For more advanced topics like how to use profile shifting I can't help you much.

I played with interpolating the roll line as a series of circular arcs and putting involute teeth on those, but that can have mechanically undesirable properties. For example, it won't work properly for non-circular gears with a fixed pivot.

Nate:

  , you guys hurt my head, your math background is far advanced to mine. I struggle to do such things
as tooth a noncircular, and generalising it is something Ive spent many attempts at, including generation
point by point. While Ive gotten close, the virtual hob seems to be the only solution I can come up with
so far.
      Its a good discussion, and I agree with its direction, Ive always felt there is a formulaic generalization
of involution for any surface. Ive tried and tried to derive it, but its just over my head. When this happens
I just try to keep studying the subject till I understand. So your comments are helpful for what I can glean.
     
 
Art

Hi, Michael!  Welcome to the Gearotic forum.

Guess it's time to cough up a few bucks and get rid of the wiggling in the Gearotic display   They're forecasting rain in Mooseville, so the outside project I got talked into (running antenna wiring in an old firehall) might get cancelled, which will free up the day for dinking around with the laser and Gearify/Gearotic.

I didn't see any provision for shafts, either sizes or locations, in Gearify gears, did I miss them?  Also, does the postmaster address on your site still work?

Kirk

ArtF wrote: Nate:

 :), you guys hurt my head, your math background is far advanced to mine. I struggle to do such things
as tooth a noncircular, and generalising it is something Ive spent many attempts at, including generation
point by point. While Ive gotten close, the virtual hob seems to be the only solution I can come up with
so far.
...

Since Micheal was asking about it, I've been thinking about the best way to explain it.  So here's an attempt:

I'm going to assume that you can work out how to generate circular involute tooth profiles point-by point starting with the theory of involute gears.  So you know, for example, that there are two contact points on tooth flanks that correspond to every point on the pitch circle.   If that doesn't make sense then starting with a foundation of involute gear theory might be more productive.

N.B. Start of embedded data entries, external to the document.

-- ==== Sys2Proof/Machine/Dispatch.lean ====
section
/-! DEFINITION. `exec`: one arm per operation of rule R45, each one direct call of its meaning. -/

namespace Sys2Proof.Machine

def exec (i : Instr) (s : State) : Host.Outcome State Fault Refusal :=
  match i with
  | .regDecodeStatus w => Sys2Proof.Machine.execRegDecodeStatus w s
  | .regDecodeFrameChar w => Sys2Proof.Machine.execRegDecodeFrameChar w s
  | .regDecodeError w => Sys2Proof.Machine.execRegDecodeError w s
  | .regDecodeId w => Sys2Proof.Machine.execRegDecodeId w s
  | .regDecodeDataSize w => Sys2Proof.Machine.execRegDecodeDataSize w s
  | .regDecodeCaps w => Sys2Proof.Machine.execRegDecodeCaps w s
  | .regDecodeConfig w => Sys2Proof.Machine.execRegDecodeConfig w s
  | .regDecodeCmd w => Sys2Proof.Machine.execRegDecodeCmd w s
  | .regDecodePwrCtl w => Sys2Proof.Machine.execRegDecodePwrCtl w s
  | .regDecodeVendorHw w => Sys2Proof.Machine.execRegDecodeVendorHw w s
  | .regDecodeHwRev w => Sys2Proof.Machine.execRegDecodeHwRev w s
  | .regDecodeFwRev w => Sys2Proof.Machine.execRegDecodeFwRev w s
  | .regDecodeCompat w => Sys2Proof.Machine.execRegDecodeCompat w s
  | .regDecodeTestCtl w => Sys2Proof.Machine.execRegDecodeTestCtl w s
  | .regEncodeStatus v => Sys2Proof.Machine.execRegEncodeStatus v s
  | .regEncodeFrameChar v => Sys2Proof.Machine.execRegEncodeFrameChar v s
  | .regEncodeError v => Sys2Proof.Machine.execRegEncodeError v s
  | .regEncodeId v => Sys2Proof.Machine.execRegEncodeId v s
  | .regEncodeDataSize v => Sys2Proof.Machine.execRegEncodeDataSize v s
  | .regEncodeCaps v => Sys2Proof.Machine.execRegEncodeCaps v s
  | .regEncodeConfig v => Sys2Proof.Machine.execRegEncodeConfig v s
  | .regEncodeCmd v => Sys2Proof.Machine.execRegEncodeCmd v s
  | .regEncodePwrCtl v => Sys2Proof.Machine.execRegEncodePwrCtl v s
  | .regEncodeVendorHw v => Sys2Proof.Machine.execRegEncodeVendorHw v s
  | .regEncodeHwRev v => Sys2Proof.Machine.execRegEncodeHwRev v s
  | .regEncodeFwRev v => Sys2Proof.Machine.execRegEncodeFwRev v s
  | .regEncodeCompat v => Sys2Proof.Machine.execRegEncodeCompat v s
  | .regEncodeTestCtl v => Sys2Proof.Machine.execRegEncodeTestCtl v s
  | .framePush d fc data => Sys2Proof.Machine.execFramePush d fc data s
  | .frameReset d => Sys2Proof.Machine.execFrameReset d s
  | .rawParse B => Sys2Proof.Machine.execRawParse B s
  | .rawBuild h P => Sys2Proof.Machine.execRawBuild h P s
  | .fbParse B => Sys2Proof.Machine.execFbParse B s
  | .fbBuild h P => Sys2Proof.Machine.execFbBuild h P s
  | .wrParse B => Sys2Proof.Machine.execWrParse B s
  | .wrBuild h P => Sys2Proof.Machine.execWrBuild h P s
  | .errpParse B => Sys2Proof.Machine.execErrpParse B s
  | .errpBuild h => Sys2Proof.Machine.execErrpBuild h s
  | .stateClassify w => Sys2Proof.Machine.execStateClassify w s
  | .statePwrval w p => Sys2Proof.Machine.execStatePwrval w p s
  | .stateCmdval w k => Sys2Proof.Machine.execStateCmdval w k s

end Sys2Proof.Machine
end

The non-circular analogue of the pitch circle is called a roll line.  (I tend to call it a pitch line, or pitch profile, and there may be other terms, but I'll call it a roll line here.)  Similarly, let's call the analogue of the pitch point the roll point.

So let's say we want to make a set of involute non-circular gears, and let's suppose that we've produced two "nice" roll lines so that they'll roll against each other with fixed centers of rotation and with the point of contact - i.e. the roll point - always on the line between centers.

Then it's relatively straightforward to model the rolling action of one roll line against the other.  (For example, that's something that gearify already does.)

Now, to build involute tooth profiles from this action we need to pick some way to determine tooth phase, and a pressure line.  There are natural ways to do both of those:

The pressure line can be effectively the same as it would be for circular involutes:  It's the line that intersects the line between centers at the roll point, and is off perpendicular by the pressure angle.  (There are two of these pressure lines, one for the rising flank, and one for the falling flank that correspond to the two directions of the perpendicular.)

Similarly, the tooth phase is a linear sawtooth function of the arc length of the roll line.

So for every point on the roll line, we have a pressure line and a tooth phase, so we can work out the corresponding contact points, and this lets us generate the tooth flanks point-by-point.

Nate:

Very well explained, the problem Ive found is in the convexities.. that does work for me till the point where convexity causes a problem, been so long I cant say exactly what the problem was.. .. but you know, the one point you mentioned I hadnt tried was using a sawtooth phase on the arc length for flank position,...thats brilliant.. I may have to revisit
that code..

Art

Nate,

"Now, to build involute tooth profiles from this action we need to pick some way to determine tooth phase, and a pressure line."

Wow. This is essentially what I had in mind, only I was of the opinion that "picking" my own pressure line and tooth phase would not constitute something I could advertise as legitimate involute teeth, but rather my own personal bastardization of a precisely defined concept.  I have not had time to extensively review and understand in-volute tooth theory to know how much is good enough (I am involved in too many projects... )

This discussion is very motivating to me! If we can come up with a feasible definition I can definitely implement it in Gearify!

Here is my question for you though, Nate. By whatever definition you're working with, what is the pressure angle measured from on a non-circular gear? In circular gears, the line tangent to the roll lines at the point of contact is always perpendicular to the line through the centers of rotation (which gives us some nice properties). On non-circular gears (especially the more eccentric ones) the tangent line can be quite far from perpendicular to the line through the center. See the diagram below:



If measured from (p1-p2) I feel that there would be severe disortions where t1-t2 differs significantly. But if from t1-t2, the gears may not "push" on eachother properly and the entire benefit of involute teeth is compromised.

Thoughts?